El maítre, persona especialmente amable y atenta, se había detenido prudentemente a cierta distancia de la mesa.
Westen le miró.
—¿Qué hay?
—No quisiera molestar —contestó el maítre—. Sólo me permito preguntar si los señores desean alguna otra cosa.
—Creo que no me iría mal otro coñac —decidió Alvin Westen.
—¿Dos coñacs, pues, señor ministro? Y para el doctor un vaso de agua mineral con hielo y limón, ¿no?
El maitre desapareció.
—«¡No tenemos ni idea...» ¡Dios mío! —exclamó Norma—. ¡Qué frase! ¡Qué frase en qué mundo!
Westen apoyó una mano en la suya.
El maitre d'hotel no tardó en volver con un camarero. Calentó grandes y panzudas copas encima de un infiernillo, y sólo entonces vertió en ellas el coñac. El camarero sirvió el agua mineral a Barski.

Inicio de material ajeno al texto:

/-! latchFrame: the frame latches (R120) -/

@[simp] theorem State.latchFrame_busy (s : State) (i : BitVec 6) (h l : Half) : (s.latchFrame i h l).busy = s.busy := rfl
@[simp] theorem State.latchFrame_phase (s : State) (i : BitVec 6) (h l : Half) : (s.latchFrame i h l).phase = s.phase := rfl
@[simp] theorem State.latchFrame_op (s : State) (i : BitVec 6) (h l : Half) : (s.latchFrame i h l).op = s.op := rfl
@[simp] theorem State.latchFrame_addr (s : State) (i : BitVec 6) (h l : Half) : (s.latchFrame i h l).addr = s.addr := rfl
@[simp] theorem State.latchFrame_idxCmd (s : State) (i : BitVec 6) (h l : Half) : (s.latchFrame i h l).idxCmd = i := rfl
@[simp] theorem State.latchFrame_argHi (s : State) (i : BitVec 6) (h l : Half) : (s.latchFrame i h l).argHi = h := rfl
@[simp] theorem State.latchFrame_argLo (s : State) (i : BitVec 6) (h l : Half) : (s.latchFrame i h l).argLo = l := rfl
@[simp] theorem State.latchFrame_cnt (s : State) (i : BitVec 6) (h l : Half) : (s.latchFrame i h l).cnt = s.cnt := rfl
@[simp] theorem State.latchFrame_poll (s : State) (i : BitVec 6) (h l : Half) : (s.latchFrame i h l).poll = s.poll := rfl
@[simp] theorem State.latchFrame_byte (s : State) (i : BitVec 6) (h l : Half) : (s.latchFrame i h l).byte = 0#10 := rfl
@[simp] theorem State.latchFrame_r1 (s : State) (i : BitVec 6) (h l : Half) : (s.latchFrame i h l).r1 = s.r1 := rfl
@[simp] theorem State.latchFrame_r2 (s : State) (i : BitVec 6) (h l : Half) : (s.latchFrame i h l).r2 = s.r2 := rfl
@[simp] theorem State.latchFrame_ack (s : State) (i : BitVec 6) (h l : Half) : (s.latchFrame i h l).ack = s.ack := rfl
@[simp] theorem State.latchFrame_tok (s : State) (i : BitVec 6) (h l : Half) : (s.latchFrame i h l).tok = s.tok := rfl
@[simp] theorem State.latchFrame_initState (s : State) (i : BitVec 6) (h l : Half) : (s.latchFrame i h l).initState = s.initState := rfl
@[simp] theorem State.latchFrame_result (s : State) (i : BitVec 6) (h l : Half) : (s.latchFrame i h l).result = s.result := rfl
@[simp] theorem State.latchFrame_writeAckMode (s : State) (i : BitVec 6) (h l : Half) : (s.latchFrame i h l).writeAckMode = s.writeAckMode := rfl
@[simp] theorem State.latchFrame_busyBound (s : State) (i : BitVec 6) (h l : Half) : (s.latchFrame i h l).busyBound = s.busyBound := rfl
@[simp] theorem State.latchFrame_buf (s : State) (i : BitVec 6) (h l : Half) : (s.latchFrame i h l).buf = s.buf := rfl
@[simp] theorem State.latchFrame_trace (s : State) (i : BitVec 6) (h l : Half) : (s.latchFrame i h l).trace = s.trace := rfl
@[simp] theorem State.latchFrame_diag (s : State) (i : BitVec 6) (h l : Half) : (s.latchFrame i h l).diag = s.diag := rfl
@[simp] theorem State.latchFrame_sink (s : State) (i : BitVec 6) (h l : Half) : (s.latchFrame i h l).sink = s.sink := rfl
@[simp] theorem State.latchFrame_xport (s : State) (i : BitVec 6) (h l : Half) : (s.latchFrame i h l).xport = s.xport := rfl
@[simp] theorem State.latchFrame_draws (s : State) (i : BitVec 6) (h l : Half) : (s.latchFrame i h l).draws = s.draws := rfl
@[simp] theorem State.latchFrame_returned (s : State) (i : BitVec 6) (h l : Half) : (s.latchFrame i h l).returned = s.returned := rfl
@[simp] theorem State.latchFrame_host (s : State) (i : BitVec 6) (h l : Half) : (s.latchFrame i h l).host = s.host := rfl

/-! enterFrame: a phase that sends a frame -/

@[simp] theorem State.enterFrame_busy (s : State) (p : Phase) (i : BitVec 6) (h l : Half) : (s.enterFrame p i h l).busy = s.busy := rfl
@[simp] theorem State.enterFrame_phase (s : State) (p : Phase) (i : BitVec 6) (h l : Half) : (s.enterFrame p i h l).phase = p := rfl
@[simp] theorem State.enterFrame_op (s : State) (p : Phase) (i : BitVec 6) (h l : Half) : (s.enterFrame p i h l).op = s.op := rfl
@[simp] theorem State.enterFrame_addr (s : State) (p : Phase) (i : BitVec 6) (h l : Half) : (s.enterFrame p i h l).addr = s.addr := rfl
@[simp] theorem State.enterFrame_idxCmd (s : State) (p : Phase) (i : BitVec 6) (h l : Half) : (s.enterFrame p i h l).idxCmd = i := rfl
@[simp] theorem State.enterFrame_argHi (s : State) (p : Phase) (i : BitVec 6) (h l : Half) : (s.enterFrame p i h l).argHi = h := rfl
@[simp] theorem State.enterFrame_argLo (s : State) (p : Phase) (i : BitVec 6) (h l : Half) : (s.enterFrame p i h l).argLo = l := rfl
@[simp] theorem State.enterFrame_cnt (s : State) (p : Phase) (i : BitVec 6) (h l : Half) : (s.enterFrame p i h l).cnt = s.cnt := rfl
@[simp] theorem State.enterFrame_poll (s : State) (p : Phase) (i : BitVec 6) (h l : Half) : (s.enterFrame p i h l).poll = s.poll := rfl
@[simp] theorem State.enterFrame_byte (s : State) (p : Phase) (i : BitVec 6) (h l : Half) : (s.enterFrame p i h l).byte = 0#10 := rfl
@[simp] theorem State.enterFrame_r1 (s : State) (p : Phase) (i : BitVec 6) (h l : Half) : (s.enterFrame p i h l).r1 = s.r1 := rfl
@[simp] theorem State.enterFrame_r2 (s : State) (p : Phase) (i : BitVec 6) (h l : Half) : (s.enterFrame p i h l).r2 = s.r2 := rfl
@[simp] theorem State.enterFrame_ack (s : State) (p : Phase) (i : BitVec 6) (h l : Half) : (s.enterFrame p i h l).ack = s.ack := rfl
@[simp] theorem State.enterFrame_tok (s : State) (p : Phase) (i : BitVec 6) (h l : Half) : (s.enterFrame p i h l).tok = s.tok := rfl
@[simp] theorem State.enterFrame_initState (s : State) (p : Phase) (i : BitVec 6) (h l : Half) : (s.enterFrame p i h l).initState = s.initState := rfl
@[simp] theorem State.enterFrame_result (s : State) (p : Phase) (i : BitVec 6) (h l : Half) : (s.enterFrame p i h l).result = s.result := rfl
@[simp] theorem State.enterFrame_writeAckMode (s : State) (p : Phase) (i : BitVec 6) (h l : Half) : (s.enterFrame p i h l).writeAckMode = s.writeAckMode := rfl
@[simp] theorem State.enterFrame_busyBound (s : State) (p : Phase) (i : BitVec 6) (h l : Half) : (s.enterFrame p i h l).busyBound = s.busyBound := rfl
@[simp] theorem State.enterFrame_buf (s : State) (p : Phase) (i : BitVec 6) (h l : Half) : (s.enterFrame p i h l).buf = s.buf := rfl
@[simp] theorem State.enterFrame_trace (s : State) (p : Phase) (i : BitVec 6) (h l : Half) : (s.enterFrame p i h l).trace = s.trace := rfl
@[simp] theorem State.enterFrame_diag (s : State) (p : Phase) (i : BitVec 6) (h l : Half) : (s.enterFrame p i h l).diag = s.diag := rfl
@[simp] theorem State.enterFrame_sink (s : State) (p : Phase) (i : BitVec 6) (h l : Half) : (s.enterFrame p i h l).sink = s.sink := rfl
@[simp] theorem State.enterFrame_xport (s : State) (p : Phase) (i : BitVec 6) (h l : Half) : (s.enterFrame p i h l).xport = s.xport := rfl
@[simp] theorem State.enterFrame_draws (s : State) (p : Phase) (i : BitVec 6) (h l : Half) : (s.enterFrame p i h l).draws = s.draws := rfl
@[simp] theorem State.enterFrame_returned (s : State) (p : Phase) (i : BitVec 6) (h l : Half) : (s.enterFrame p i h l).returned = s.returned := rfl
@[simp] theorem State.enterFrame_host (s : State) (p : Phase) (i : BitVec 6) (h l : Half) : (s.enterFrame p i h l).host = s.host := rfl

/-! enterPoll: a phase that polls for a response -/

@[simp] theorem State.enterPoll_busy (s : State) (p : Phase) : (s.enterPoll p).busy = s.busy := rfl
@[simp] theorem State.enterPoll_phase (s : State) (p : Phase) : (s.enterPoll p).phase = p := rfl
@[simp] theorem State.enterPoll_op (s : State) (p : Phase) : (s.enterPoll p).op = s.op := rfl
@[simp] theorem State.enterPoll_addr (s : State) (p : Phase) : (s.enterPoll p).addr = s.addr := rfl
@[simp] theorem State.enterPoll_idxCmd (s : State) (p : Phase) : (s.enterPoll p).idxCmd = s.idxCmd := rfl
@[simp] theorem State.enterPoll_argHi (s : State) (p : Phase) : (s.enterPoll p).argHi = s.argHi := rfl
@[simp] theorem State.enterPoll_argLo (s : State) (p : Phase) : (s.enterPoll p).argLo = s.argLo := rfl
@[simp] theorem State.enterPoll_cnt (s : State) (p : Phase) : (s.enterPoll p).cnt = s.cnt := rfl
@[simp] theorem State.enterPoll_poll (s : State) (p : Phase) : (s.enterPoll p).poll = 0#4 := rfl
@[simp] theorem State.enterPoll_byte (s : State) (p : Phase) : (s.enterPoll p).byte = s.byte := rfl
@[simp] theorem State.enterPoll_r1 (s : State) (p : Phase) : (s.enterPoll p).r1 = s.r1 := rfl
@[simp] theorem State.enterPoll_r2 (s : State) (p : Phase) : (s.enterPoll p).r2 = s.r2 := rfl
@[simp] theorem State.enterPoll_ack (s : State) (p : Phase) : (s.enterPoll p).ack = s.ack := rfl
@[simp] theorem State.enterPoll_tok (s : State) (p : Phase) : (s.enterPoll p).tok = s.tok := rfl
@[simp] theorem State.enterPoll_initState (s : State) (p : Phase) : (s.enterPoll p).initState = s.initState := rfl
@[simp] theorem State.enterPoll_result (s : State) (p : Phase) : (s.enterPoll p).result = s.result := rfl
@[simp] theorem State.enterPoll_writeAckMode (s : State) (p : Phase) : (s.enterPoll p).writeAckMode = s.writeAckMode := rfl
@[simp] theorem State.enterPoll_busyBound (s : State) (p : Phase) : (s.enterPoll p).busyBound = s.busyBound := rfl
@[simp] theorem State.enterPoll_buf (s : State) (p : Phase) : (s.enterPoll p).buf = s.buf := rfl
@[simp] theorem State.enterPoll_trace (s : State) (p : Phase) : (s.enterPoll p).trace = s.trace := rfl
@[simp] theorem State.enterPoll_diag (s : State) (p : Phase) : (s.enterPoll p).diag = s.diag := rfl
@[simp] theorem State.enterPoll_sink (s : State) (p : Phase) : (s.enterPoll p).sink = s.sink := rfl
@[simp] theorem State.enterPoll_xport (s : State) (p : Phase) : (s.enterPoll p).xport = s.xport := rfl
@[simp] theorem State.enterPoll_draws (s : State) (p : Phase) : (s.enterPoll p).draws = s.draws := rfl
@[simp] theorem State.enterPoll_returned (s : State) (p : Phase) : (s.enterPoll p).returned = s.returned := rfl
@[simp] theorem State.enterPoll_host (s : State) (p : Phase) : (s.enterPoll p).host = s.host := rfl

/-! enterBytes: a phase that counts bytes -/

@[simp] theorem State.enterBytes_busy (s : State) (p : Phase) : (s.enterBytes p).busy = s.busy := rfl
@[simp] theorem State.enterBytes_phase (s : State) (p : Phase) : (s.enterBytes p).phase = p := rfl
@[simp] theorem State.enterBytes_op (s : State) (p : Phase) : (s.enterBytes p).op = s.op := rfl
@[simp] theorem State.enterBytes_addr (s : State) (p : Phase) : (s.enterBytes p).addr = s.addr := rfl
@[simp] theorem State.enterBytes_idxCmd (s : State) (p : Phase) : (s.enterBytes p).idxCmd = s.idxCmd := rfl
@[simp] theorem State.enterBytes_argHi (s : State) (p : Phase) : (s.enterBytes p).argHi = s.argHi := rfl
@[simp] theorem State.enterBytes_argLo (s : State) (p : Phase) : (s.enterBytes p).argLo = s.argLo := rfl
@[simp] theorem State.enterBytes_cnt (s : State) (p : Phase) : (s.enterBytes p).cnt = s.cnt := rfl
@[simp] theorem State.enterBytes_poll (s : State) (p : Phase) : (s.enterBytes p).poll = s.poll := rfl
@[simp] theorem State.enterBytes_byte (s : State) (p : Phase) : (s.enterBytes p).byte = 0#10 := rfl
@[simp] theorem State.enterBytes_r1 (s : State) (p : Phase) : (s.enterBytes p).r1 = s.r1 := rfl
@[simp] theorem State.enterBytes_r2 (s : State) (p : Phase) : (s.enterBytes p).r2 = s.r2 := rfl
@[simp] theorem State.enterBytes_ack (s : State) (p : Phase) : (s.enterBytes p).ack = s.ack := rfl
@[simp] theorem State.enterBytes_tok (s : State) (p : Phase) : (s.enterBytes p).tok = s.tok := rfl
@[simp] theorem State.enterBytes_initState (s : State) (p : Phase) : (s.enterBytes p).initState = s.initState := rfl
@[simp] theorem State.enterBytes_result (s : State) (p : Phase) : (s.enterBytes p).result = s.result := rfl
@[simp] theorem State.enterBytes_writeAckMode (s : State) (p : Phase) : (s.enterBytes p).writeAckMode = s.writeAckMode := rfl
@[simp] theorem State.enterBytes_busyBound (s : State) (p : Phase) : (s.enterBytes p).busyBound = s.busyBound := rfl
@[simp] theorem State.enterBytes_buf (s : State) (p : Phase) : (s.enterBytes p).buf = s.buf := rfl
@[simp] theorem State.enterBytes_trace (s : State) (p : Phase) : (s.enterBytes p).trace = s.trace := rfl
@[simp] theorem State.enterBytes_diag (s : State) (p : Phase) : (s.enterBytes p).diag = s.diag := rfl
@[simp] theorem State.enterBytes_sink (s : State) (p : Phase) : (s.enterBytes p).sink = s.sink := rfl
@[simp] theorem State.enterBytes_xport (s : State) (p : Phase) : (s.enterBytes p).xport = s.xport := rfl
@[simp] theorem State.enterBytes_draws (s : State) (p : Phase) : (s.enterBytes p).draws = s.draws := rfl
@[simp] theorem State.enterBytes_returned (s : State) (p : Phase) : (s.enterBytes p).returned = s.returned := rfl
@[simp] theorem State.enterBytes_host (s : State) (p : Phase) : (s.enterBytes p).host = s.host := rfl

—El coñac preferido del señor ministro —dijo el maítre—, «Martell» extra. «Cordón argent».
—¿Conoce usted uno mejor? —preguntó Alvin Westen.
—No, señor ministro.
—Usted y yo siempre somos de la misma opinión —sonrió Westen—. ¡Tomen usted y el joven una copa a nuestra salud! Puede hacernos falta.
—Muchas gracias, señor ministro. ¡A la salud de usted y de sus invitados!
Westen alzó su copa y la oliscó.
—Bien —murmuró.
Después de beber unos sorbos, continuó el anciano:
—«No tenemos ni idea de lo que el hombre puede llegar a hacer con el hombre...» Skinner tiene razón. Y nosotros tres hemos de averiguarlo, Norma. Y Sondersen por su parte. Estoy convencido de que lo sabe desde hace tiempo. Desde mucho antes que nosotros. Por eso necesito hablar con mis amigos políticos de diversos países. Pero tú siempre sabrás dónde encontrarme. Te daré mis señas y, además, nos telefonearemos. También yo necesito saber dónde estás tú. Es hora de que me entere de lo que ocurre en realidad.